# Continual training for DSAT queries

In this notebook we will show how to resolve DSAT queries via continuial training on pre-trained student network

In [298]:
import azureml.core
print("SDK version:", azureml.core.VERSION)


SDK version: 1.0.85


# Connect to Workspace and select gpu cluster

if there is not existing cluster, create one

In [299]:
from azureml.core import Workspace

#subscription_id = "4a66f470-dd54-4c5e-bd19-8cb65a426003"
#resource_group  = "AML_Playground"
#workspace_name  = "Teams_ws"

subscription_id = "ddb33dc4-889c-4fa1-90ce-482d793d6480"
resource_group = "DevExp"
workspace_name = "DevExperimentation"
try:
    ws = Workspace(subscription_id = subscription_id, resource_group = resource_group, workspace_name = workspace_name)
    ws.write_config()
    print('Library configuration succeeded')
    print('https://ms.portal.azure.com/#@microsoft.onmicrosoft.com/resource' + ws.get_details()['id'])
except:
    print('Workspace not found')



Library configuration succeeded
https://ms.portal.azure.com/#@microsoft.onmicrosoft.com/resource/subscriptions/ddb33dc4-889c-4fa1-90ce-482d793d6480/resourceGroups/DevExp/providers/Microsoft.MachineLearningServices/workspaces/DevExperimentation


In [300]:
from azureml.core.compute import AmlCompute, ComputeTarget

#cluster_name = "p100cluster"
cluster_name  ="P100-SingleGPU"

try:
    compute_target = ws.compute_targets[cluster_name]
    print('Found existing compute target.')
except KeyError:
    print('Creating a new compute target...')
    compute_config = AmlCompute.provisioning_configuration(vm_size='Standard_NC6s_v2', 
                                                           idle_seconds_before_scaledown=1800,
                                                           min_nodes=0, 
                                                           max_nodes=10)
    # create the cluster
    compute_target = ComputeTarget.create(ws, cluster_name, compute_config)
    compute_target.wait_for_completion(show_output=True)

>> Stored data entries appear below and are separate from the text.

-- ==== Sys2Proof/Config.lean ====
section
/-! DEFINITION. The parameters of the model (spec/00_scope.md R8, spec/92_eei_decisions.md "Open parameters"): the sizes
and bases the spec fixes, the font, the reset values the spec leaves open, and the free value of the random source. -/

namespace Sys2Proof.Config

/-- MEM_SIZE: 4096 bytes, addresses 0x000 to 0xFFF (R8, R80). -/
abbrev memSize : Nat := 0x1000

/-- FONT_BASE + 80: the first address past the font region 0x000 to 0x04F (R81). -/
abbrev fontSize : Nat := 80

/-- GLYPH_STRIDE: 5 bytes a glyph (R8, R97). -/
abbrev glyphStride : Nat := 5

/-- PROGRAM_BASE, and the PC at reset (R8, R60). -/
abbrev programBase : Nat := 0x200

/-- ROM_MAX: the capacity of the program region, 0xEA0 − 0x200 (R8, R98). -/
abbrev romMax : Nat := 3232

/-- STACK_BASE (R8, R94). -/
abbrev stackBase : Nat := 0xEA0

/-- DISPLAY_BASE (R8, R96). -/
abbrev displayBase : Nat := 0xF00

/-- The display region holds 256 bytes (R81). -/
abbrev displaySize : Nat := 256

/-- Glyphs 0 to 3 of the default FONT of R97. -/
def font03 : List Byte :=
  [0xF0, 0x90, 0x90, 0x90, 0xF0, 0x20, 0x60, 0x20, 0x20, 0x70,
   0xF0, 0x10, 0xF0, 0x80, 0xF0, 0xF0, 0x10, 0xF0, 0x10, 0xF0]

/-- Glyphs 4 to 7 of the default FONT of R97. -/
def font47 : List Byte :=
  [0x90, 0x90, 0xF0, 0x10, 0x10, 0xF0, 0x80, 0xF0, 0x10, 0xF0,
   0xF0, 0x80, 0xF0, 0x90, 0xF0, 0xF0, 0x10, 0x20, 0x40, 0x40]

/-- Glyphs 8 to B of the default FONT of R97. -/
def font8B : List Byte :=
  [0xF0, 0x90, 0xF0, 0x90, 0xF0, 0xF0, 0x90, 0xF0, 0x10, 0xF0,
   0xF0, 0x90, 0xF0, 0x90, 0x90, 0xE0, 0x90, 0xE0, 0x90, 0xE0]

/-- Glyphs C to F of the default FONT of R97. -/
def fontCF : List Byte :=
  [0xF0, 0x80, 0x80, 0x80, 0xF0, 0xE0, 0x90, 0x90, 0x90, 0xE0,
   0xF0, 0x80, 0xF0, 0x80, 0xF0, 0xF0, 0x80, 0xF0, 0x80, 0x80]

/-- FONT: the 80 glyph bytes, at the default that R97 tabulates. PRESUMED (assumption log 2, unsafe): R97 makes FONT a
parameter and marks the default as general knowledge; no statement of this model rests on a glyph's bits. -/
def font : List Byte := font03 ++ font47 ++ font8B ++ fontCF

/-- INIT_V: what every V register holds at reset. DESIGN CHOICE (assumption log 1, unsafe): the spec leaves it OPEN (D5). -/
abbrev initV : Byte := 0

/-- INIT_I. DESIGN CHOICE (assumption log 1, unsafe): the spec leaves it OPEN (D5). -/
abbrev initI : Word := 0

/-- INIT_DT. DESIGN CHOICE (assumption log 1, unsafe): the spec leaves it OPEN (D6). -/
abbrev initDT : Byte := 0

/-- INIT_ST. DESIGN CHOICE (assumption log 1, unsafe): the spec leaves it OPEN (D6). -/
abbrev initST : Byte := 0

/-- FREE VALUE (assumption log 3, safe): the random byte of the n-th Step event that the model itself supplies. R429 leaves
`rnd` free, any value from 0 to 255, chosen anew at each step; nothing constrains this function. -/
opaque freeRnd : Nat → Byte

end Sys2Proof.Config
end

Found existing compute target.


# Connect to Datastore and upload local data

When you have large data and model, you need to create one seperate Datastore.

If not, AML will have error and you can't track your outputs. 

Each workspace is associated with a default Azure Blob datastore named 'workspaceblobstore'. In this work, we use this default datastore to store our local data.

In [301]:
#ds = ws.get_default_datastore()
from azureml.core import Workspace,Datastore 

ds = Datastore.get(ws, datastore_name='compliant_lu_haochu')


# Create an experiment
Create an Experiment to track all the runs in your workspace. 


In [26]:
from azureml.core import Experiment

experiment_name = 'Communication_Lu_DSAT_fix' 
experiment = Experiment(ws, name=experiment_name)

# Submit your Job
The follow section creates one pytorch estimator, you can easily specify your parameters.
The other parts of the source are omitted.